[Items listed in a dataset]
^^^^

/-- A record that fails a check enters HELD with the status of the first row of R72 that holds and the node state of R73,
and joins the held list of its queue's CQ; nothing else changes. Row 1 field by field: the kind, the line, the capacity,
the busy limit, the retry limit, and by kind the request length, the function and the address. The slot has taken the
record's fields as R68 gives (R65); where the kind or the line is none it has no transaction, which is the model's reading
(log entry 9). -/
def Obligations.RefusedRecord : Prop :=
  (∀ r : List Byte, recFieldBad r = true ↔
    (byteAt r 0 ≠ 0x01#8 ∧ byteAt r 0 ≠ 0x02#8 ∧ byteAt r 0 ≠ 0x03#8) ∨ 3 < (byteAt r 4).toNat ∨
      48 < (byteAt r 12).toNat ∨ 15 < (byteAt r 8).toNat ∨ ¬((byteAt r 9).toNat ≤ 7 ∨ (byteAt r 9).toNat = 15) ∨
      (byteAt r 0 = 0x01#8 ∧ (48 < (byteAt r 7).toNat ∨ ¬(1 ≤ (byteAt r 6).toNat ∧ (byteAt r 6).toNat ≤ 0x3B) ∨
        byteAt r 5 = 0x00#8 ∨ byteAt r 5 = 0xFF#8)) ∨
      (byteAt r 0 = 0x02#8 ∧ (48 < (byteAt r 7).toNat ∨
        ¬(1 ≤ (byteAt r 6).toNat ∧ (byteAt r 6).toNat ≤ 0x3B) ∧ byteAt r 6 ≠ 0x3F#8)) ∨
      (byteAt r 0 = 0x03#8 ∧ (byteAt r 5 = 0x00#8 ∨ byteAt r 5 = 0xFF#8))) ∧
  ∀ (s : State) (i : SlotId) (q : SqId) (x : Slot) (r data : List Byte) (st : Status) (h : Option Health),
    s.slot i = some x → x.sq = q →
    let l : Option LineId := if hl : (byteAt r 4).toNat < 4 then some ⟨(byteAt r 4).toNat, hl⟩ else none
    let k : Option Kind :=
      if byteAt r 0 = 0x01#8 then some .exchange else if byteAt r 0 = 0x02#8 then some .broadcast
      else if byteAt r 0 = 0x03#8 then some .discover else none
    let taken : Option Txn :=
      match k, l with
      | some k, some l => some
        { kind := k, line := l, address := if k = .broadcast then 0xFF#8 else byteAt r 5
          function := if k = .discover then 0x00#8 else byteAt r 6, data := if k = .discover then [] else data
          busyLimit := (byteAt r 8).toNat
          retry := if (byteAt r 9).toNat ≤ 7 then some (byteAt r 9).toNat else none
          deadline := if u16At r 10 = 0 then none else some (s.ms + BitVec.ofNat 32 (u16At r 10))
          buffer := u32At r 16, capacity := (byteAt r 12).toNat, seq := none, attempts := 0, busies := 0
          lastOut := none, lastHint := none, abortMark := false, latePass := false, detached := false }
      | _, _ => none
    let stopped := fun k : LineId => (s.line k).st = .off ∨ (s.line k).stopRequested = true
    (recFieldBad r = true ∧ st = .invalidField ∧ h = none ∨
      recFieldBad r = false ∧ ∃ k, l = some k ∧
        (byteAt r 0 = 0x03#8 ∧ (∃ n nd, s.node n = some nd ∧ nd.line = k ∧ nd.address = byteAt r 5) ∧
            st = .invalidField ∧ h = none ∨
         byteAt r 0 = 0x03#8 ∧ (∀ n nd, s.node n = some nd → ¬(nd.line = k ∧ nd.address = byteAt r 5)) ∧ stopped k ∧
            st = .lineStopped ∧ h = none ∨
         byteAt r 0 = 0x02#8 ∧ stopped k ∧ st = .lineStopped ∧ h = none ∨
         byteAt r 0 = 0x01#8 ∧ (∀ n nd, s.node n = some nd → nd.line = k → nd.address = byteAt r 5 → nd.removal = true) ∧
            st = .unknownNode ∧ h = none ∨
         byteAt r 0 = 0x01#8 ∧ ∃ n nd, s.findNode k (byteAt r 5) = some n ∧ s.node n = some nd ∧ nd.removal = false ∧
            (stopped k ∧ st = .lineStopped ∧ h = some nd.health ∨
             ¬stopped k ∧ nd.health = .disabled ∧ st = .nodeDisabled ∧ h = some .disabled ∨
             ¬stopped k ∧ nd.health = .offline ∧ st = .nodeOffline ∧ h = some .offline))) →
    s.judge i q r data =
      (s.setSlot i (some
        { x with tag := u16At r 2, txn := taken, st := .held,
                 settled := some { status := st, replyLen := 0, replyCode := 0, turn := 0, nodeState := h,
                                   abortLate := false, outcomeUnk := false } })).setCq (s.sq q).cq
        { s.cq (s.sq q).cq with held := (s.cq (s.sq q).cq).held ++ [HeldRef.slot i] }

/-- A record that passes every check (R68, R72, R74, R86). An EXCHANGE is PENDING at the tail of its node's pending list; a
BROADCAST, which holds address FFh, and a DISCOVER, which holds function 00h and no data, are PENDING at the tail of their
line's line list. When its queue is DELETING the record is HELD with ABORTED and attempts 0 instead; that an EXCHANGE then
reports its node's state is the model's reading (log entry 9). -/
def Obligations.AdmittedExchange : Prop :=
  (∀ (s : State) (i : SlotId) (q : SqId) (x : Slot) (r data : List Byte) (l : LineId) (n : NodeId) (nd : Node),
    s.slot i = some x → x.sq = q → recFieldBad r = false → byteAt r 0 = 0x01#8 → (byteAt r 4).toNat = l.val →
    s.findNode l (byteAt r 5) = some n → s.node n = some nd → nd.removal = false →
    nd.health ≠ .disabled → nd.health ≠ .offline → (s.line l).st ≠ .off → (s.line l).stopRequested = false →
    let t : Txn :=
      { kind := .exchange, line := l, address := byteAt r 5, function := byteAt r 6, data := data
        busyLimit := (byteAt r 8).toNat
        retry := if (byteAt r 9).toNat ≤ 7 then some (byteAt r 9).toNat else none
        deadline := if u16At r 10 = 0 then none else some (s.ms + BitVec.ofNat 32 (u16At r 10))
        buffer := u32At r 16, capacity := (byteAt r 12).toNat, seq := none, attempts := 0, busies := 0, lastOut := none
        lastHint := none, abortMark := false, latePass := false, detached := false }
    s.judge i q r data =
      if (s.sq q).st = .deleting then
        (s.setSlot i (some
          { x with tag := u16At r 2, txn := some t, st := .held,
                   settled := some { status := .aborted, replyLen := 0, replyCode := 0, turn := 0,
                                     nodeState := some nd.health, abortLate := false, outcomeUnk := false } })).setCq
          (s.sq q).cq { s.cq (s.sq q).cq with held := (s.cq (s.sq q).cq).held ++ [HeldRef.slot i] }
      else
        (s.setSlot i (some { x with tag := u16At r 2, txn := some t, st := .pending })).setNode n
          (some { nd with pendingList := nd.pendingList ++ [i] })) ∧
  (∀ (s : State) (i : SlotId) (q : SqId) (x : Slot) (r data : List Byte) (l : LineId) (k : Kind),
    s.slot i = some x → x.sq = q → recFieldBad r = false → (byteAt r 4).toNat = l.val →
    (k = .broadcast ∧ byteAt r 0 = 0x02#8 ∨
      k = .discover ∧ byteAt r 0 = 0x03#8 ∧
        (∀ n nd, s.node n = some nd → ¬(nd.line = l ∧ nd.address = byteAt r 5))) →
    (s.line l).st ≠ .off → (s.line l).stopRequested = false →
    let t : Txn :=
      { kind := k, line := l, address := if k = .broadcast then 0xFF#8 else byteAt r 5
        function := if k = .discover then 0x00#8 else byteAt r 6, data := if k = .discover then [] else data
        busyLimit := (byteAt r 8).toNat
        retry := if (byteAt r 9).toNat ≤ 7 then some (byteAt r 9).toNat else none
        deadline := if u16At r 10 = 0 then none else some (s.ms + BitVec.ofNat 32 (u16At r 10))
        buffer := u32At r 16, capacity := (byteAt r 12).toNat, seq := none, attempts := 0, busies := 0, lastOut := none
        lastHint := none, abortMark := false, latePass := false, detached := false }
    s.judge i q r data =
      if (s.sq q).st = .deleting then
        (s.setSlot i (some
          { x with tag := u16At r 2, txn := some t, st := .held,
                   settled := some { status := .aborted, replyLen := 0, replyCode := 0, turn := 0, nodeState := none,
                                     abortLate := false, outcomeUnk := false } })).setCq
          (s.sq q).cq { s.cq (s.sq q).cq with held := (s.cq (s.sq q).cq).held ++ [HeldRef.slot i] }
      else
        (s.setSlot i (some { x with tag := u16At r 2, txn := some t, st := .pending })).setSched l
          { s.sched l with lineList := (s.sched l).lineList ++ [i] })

^^^^

Nothing but the lines from the start of the data through the line holding "6 ≠ 0x3F#8)) ∨" should be restated, and each one exactly.

# WRITTEN REPLY:
/-- A record that fails a check enters HELD with the status of the first row of R72 that holds and the node state of R73,
and joins the held list of its queue's CQ; nothing else changes. Row 1 field by field: the kind, the line, the capacity,
the busy limit, the retry limit, and by kind the request length, the function and the address. The slot has taken the
record's fields as R68 gives (R65); where the kind or the line is none it has no transaction, which is the model's reading
(log entry 9). -/
def Obligations.RefusedRecord : Prop :=
  (∀ r : List Byte, recFieldBad r = true ↔
    (byteAt r 0 ≠ 0x01#8 ∧ byteAt r 0 ≠ 0x02#8 ∧ byteAt r 0 ≠ 0x03#8) ∨ 3 < (byteAt r 4).toNat ∨
      48 < (byteAt r 12).toNat ∨ 15 < (byteAt r 8).toNat ∨ ¬((byteAt r 9).toNat ≤ 7 ∨ (byteAt r 9).toNat = 15) ∨
      (byteAt r 0 = 0x01#8 ∧ (48 < (byteAt r 7).toNat ∨ ¬(1 ≤ (byteAt r 6).toNat ∧ (byteAt r 6).toNat ≤ 0x3B) ∨
        byteAt r 5 = 0x00#8 ∨ byteAt r 5 = 0xFF#8)) ∨
      (byteAt r 0 = 0x02#8 ∧ (48 < (byteAt r 7).toNat ∨
        ¬(1 ≤ (byteAt r 6).toNat ∧ (byteAt r 6).toNat ≤ 0x3B) ∧ byteAt r 6 ≠ 0x3F#8)) ∨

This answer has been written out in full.